8:07pm: [Zoom function unmuted]Ron: I misspoke about the Amendment. We needed 75%. The Amendment still doesn’t pass. I will open this up to a Board discussion and meeting.
[Editor’s note: in fact, a Board discussion and voting was already in progress.]
Harvey: motion to not have a discussion. Second: Linda. Ron: All in favor? Unanimous.
[Editor’s note: the new Board was already having discussions. Harvey was likely referring to further discussions involving officer selection.]
Harvey: second motion. Officer ballots to be secret. Second: several Board members. Ron: All in favor? Will be secret. [Ron did not state the vote count on that second motion. Was it unanimous? What was the vote? How will the Minutes accurately reflect this vote if he did not announce it?]
Ron: someone nominate a president. Richard Greene: I nominate Jeff D. Green for president. Ron: Second? Linda: second. Ron: Jeff, do you accept? Jeff: yes. Alan: I nominate myself. Ron: second? Robert Dingee. All in favor?
[Editor’s note: It is unclear what he meant; there was a nomination and a second; there was nothing for the Board at large to vote upon at that point. He did not announce anything beyond that concerning his request for a Board vote. It appears he was a tad confused. Perhaps he meant to say, ‘any other nominations?’ but that’s not what he said.]
Ron: Jeff Green and Alan Silver are nominated.
[Editor’s note: the Board then voted by secret ballot and Ron then opened the papers with the names to announce the vote for President]
Ron: Jeff, Jeff, Jeff, Alan, Alan, Jeff, Jeff.

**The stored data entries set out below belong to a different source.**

-- ==== Sys2Proof/Machine/Bits.lean ====
section
/-! DEFINITION. Bit fields, sign extension, byte order (little-endian, R197) and the lanes of a vector entry, all
by structural recursion. -/

namespace Sys2Proof.Machine

/-- Bits [lo+n-1:lo] of a natural number. -/
def field (x lo n : Nat) : Nat := x / 2 ^ lo % 2 ^ n

/-- Bit i of a natural number. -/
def bit (x i : Nat) : Bool := x / 2 ^ i % 2 == 1

/-- x with bits [lo+n-1:lo] replaced by the low n bits of v. -/
def setField (x lo n v : Nat) : Nat :=
  x % 2 ^ lo + v % 2 ^ n * 2 ^ lo + x / 2 ^ (lo + n) * 2 ^ (lo + n)

/-- The signed value of the low n bits. -/
def sextInt (x n : Nat) : Int :=
  if x % 2 ^ n < 2 ^ (n - 1) then ((x % 2 ^ n : Nat) : Int) else ((x % 2 ^ n : Nat) : Int) - ((2 ^ n : Nat) : Int)

/-- sext(x, 64) of the low n bits (R39). -/
def sext64 (x n : Nat) : Word := BitVec.ofInt 64 (sextInt x n)

/-- sat(x, lo, hi) of R39. -/
def satInt (x lo hi : Int) : Int := if x < lo then lo else if hi < x then hi else x

/-- The number of ones among the low n bits. -/
def popcount : Nat → Nat → Nat
  | 0, _ => 0
  | n + 1, x => x % 2 + popcount n (x / 2)

/-- The bits of x in reverse order over n bits. -/
def bitrev : Nat → Nat → Nat
  | 0, _ => 0
  | n + 1, x => x % 2 * 2 ^ n + bitrev n (x / 2)

/-- The positions of the ones among the low n bits, ascending, counted from i. -/
def onesFrom : Nat → Nat → Nat → List Nat
  | 0, _, _ => []
  | n + 1, i, x => if x % 2 == 1 then i :: onesFrom n (i + 1) (x / 2) else onesFrom n (i + 1) (x / 2)

def ones (n x : Nat) : List Nat := onesFrom n 0 x

/-- The word whose ones stand at the listed positions. -/
def ofOnes (l : List Nat) : Nat := l.foldl (fun acc i => acc ||| 2 ^ i) 0

/-- n bytes of x, least significant first. -/
def toBytes : Nat → Nat → List Byte
  | 0, _ => []
  | n + 1, x => BitVec.ofNat 8 x :: toBytes n (x / 256)

/-- The number whose bytes are listed, least significant first. -/
def ofBytes : List Byte → Nat
  | [] => 0
  | b :: bs => b.toNat + 256 * ofBytes bs

/-- A list cut into pieces of n (the fuel is its length). -/
def chunksAux {α : Type} (n : Nat) : Nat → List α → List (List α)
  | 0, _ => []
  | f + 1, l => if l.isEmpty then [] else l.take n :: chunksAux n f (l.drop n)

def chunks {α : Type} (n : Nat) (l : List α) : List (List α) := chunksAux n l.length l

/-- The first index below n, counted from i, of which the test holds. -/
def findFrom (p : Nat → Bool) : Nat → Nat → Option Nat
  | 0, _ => none
  | n + 1, i => if p i then some i else findFrom p n (i + 1)

/-! ### Vectors -/

/-- A vector from its elements' numbers. -/
def vtab {α : Type} (n : Nat) (f : Nat → α) : Vector α n :=
  ⟨((List.range n).map f).toArray, by simp⟩

/-- Element i of a vector, by a default beyond its end. -/
def vat {α : Type} [Inhabited α] {n : Nat} (v : Vector α n) (i : Nat) : α := (v.toList[i]?).getD default

/-- A vector from a list, padded with a default. -/
def vofList {α : Type} [Inhabited α] (n : Nat) (l : List α) : Vector α n := vtab n fun i => (l[i]?).getD default

/-- A lane of a vector entry (R7). -/
def vlane (v : VReg) (i : Nat) : Lane := vat v i

/-- A vector entry lane by lane. -/
def vlanes (f : Nat → Lane) : VReg := vtab 64 f

/-- The lanes in order. -/
def vlist (v : VReg) : List Lane := v.toList

def vofLanes (l : List Lane) : VReg := vofList 64 l

/-- Lane i of a predicate or a mask (R15). -/
def plane (p : Word) (i : Nat) : Bool := bit p.toNat i

/-- The predicate whose lane i is f i. -/
def pmask (f : Nat → Bool) : Word := BitVec.ofNat 64 (ofOnes ((List.range 64).filter f))

/-- The 256 bytes of a vector entry, lane 0 first. -/
def vtoBytes (v : VReg) : List Byte := v.toList.flatMap fun l => toBytes 4 l.toNat

/-- A vector entry from 256 bytes. -/
def vofBytes (bs : List Byte) : VReg :=
  vofLanes ((chunks 4 bs).map fun c => BitVec.ofNat 32 (ofBytes c))

/-- The new entry where the mask has a lane, the old one elsewhere (R131). -/
def vblend (mask : Word) (new old : VReg) : VReg :=
  vofLanes (List.zipWith (fun i (p : Lane × Lane) => if plane mask i then p.1 else p.2) (List.range 64)
    (List.zip new.toList old.toList))

/-- Lane-wise maps. -/
def vmap1 (f : Lane → Lane) (a : VReg) : VReg := vofLanes (a.toList.map f)
def vmap2 (f : Lane → Lane → Lane) (a b : VReg) : VReg := vofLanes (List.zipWith f a.toList b.toList)
def vsplat (x : Lane) : VReg := Vector.replicate 64 x

/-- The low and the high half-lane of a packed lane (R75). -/
def loHalf (x : Lane) : Nat := x.toNat % 65536
def hiHalf (x : Lane) : Nat := x.toNat / 65536
def packHalves (lo hi : Nat) : Lane := BitVec.ofNat 32 (lo % 65536 + 65536 * hi)

end Sys2Proof.Machine
end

The new president is Jeff D. Green.
Ron: the nominations for Vice-President. Richard Greene: I nominate Harvey. Alan: second.
Ron: all in favor? Six to One.
[Editor’s note: Ron did not identify the lone dissenter, so we inquired and were advised that it was Sue Schmer.]
[Editor’s further note: Harvey, welcome to your first day as vice-president.]
Ron: Treasurer. Richard Greene, seconded by Robert. All in favor? Unanimous.
[Editor’s note: it was not clear who nominated Richard and no other request for nominations was made by Ron.]
Ron: Secretary. Harvey: I nominate Linda. Ron: Linda declines. Jeff: I nominate Sue. Sue: I decline. Ron: Alan said he’ll do it. Robert, seconded. All in favor? Unanimous. Adjourned at 8:13pm. Sue: we need to vote. Ron: all in favor? Passes unanimously.
[Editor’s note: the officers are as follows:
President: Jeff D. Green
Vice-President: Harvey Ginsberg
Treasurer: Richard Greene
Secretary: Alan Silver
By the way, per the governing documents, neither the Treasurer nor the Secretary are required to be Board members. They can be ordinary members from the ranks of the entire membership. There does not seem to be a mechanism at this Organizational Meeting to allow for the nomination of non-Board member officers for Treasurer or Secretary. Just something to think about for the future.]
[Editor’s further note: We do not hold the Zoom operator’s failure to unmute the beginning of the Organizational Meeting against him because we give him the benefit of the doubt and presume that he was following instructions from someone; we would like to know who that someone was and why that someone flagrantly violated the Florida statute.
That being said, a big shout-out to Zoom operator Mike Blackman and his faithful assistant, Arnie Green, for doing a great job administering the Zoom meeting. We thank them for their continued service and volunteerism.
We also thank Jeff F. Green for his assistance presumably with the Owl system, which was also very helpful so that we could see all angles of the room where the counting was taking place.]
And so concludes the 2021 Annual Meeting and our Special Report. The first Board meeting of the newly installed Board (not counting the brief but flawed Organizational Meeting reported on above) is April 7, 2021 at 9:30am. Cheerio until then!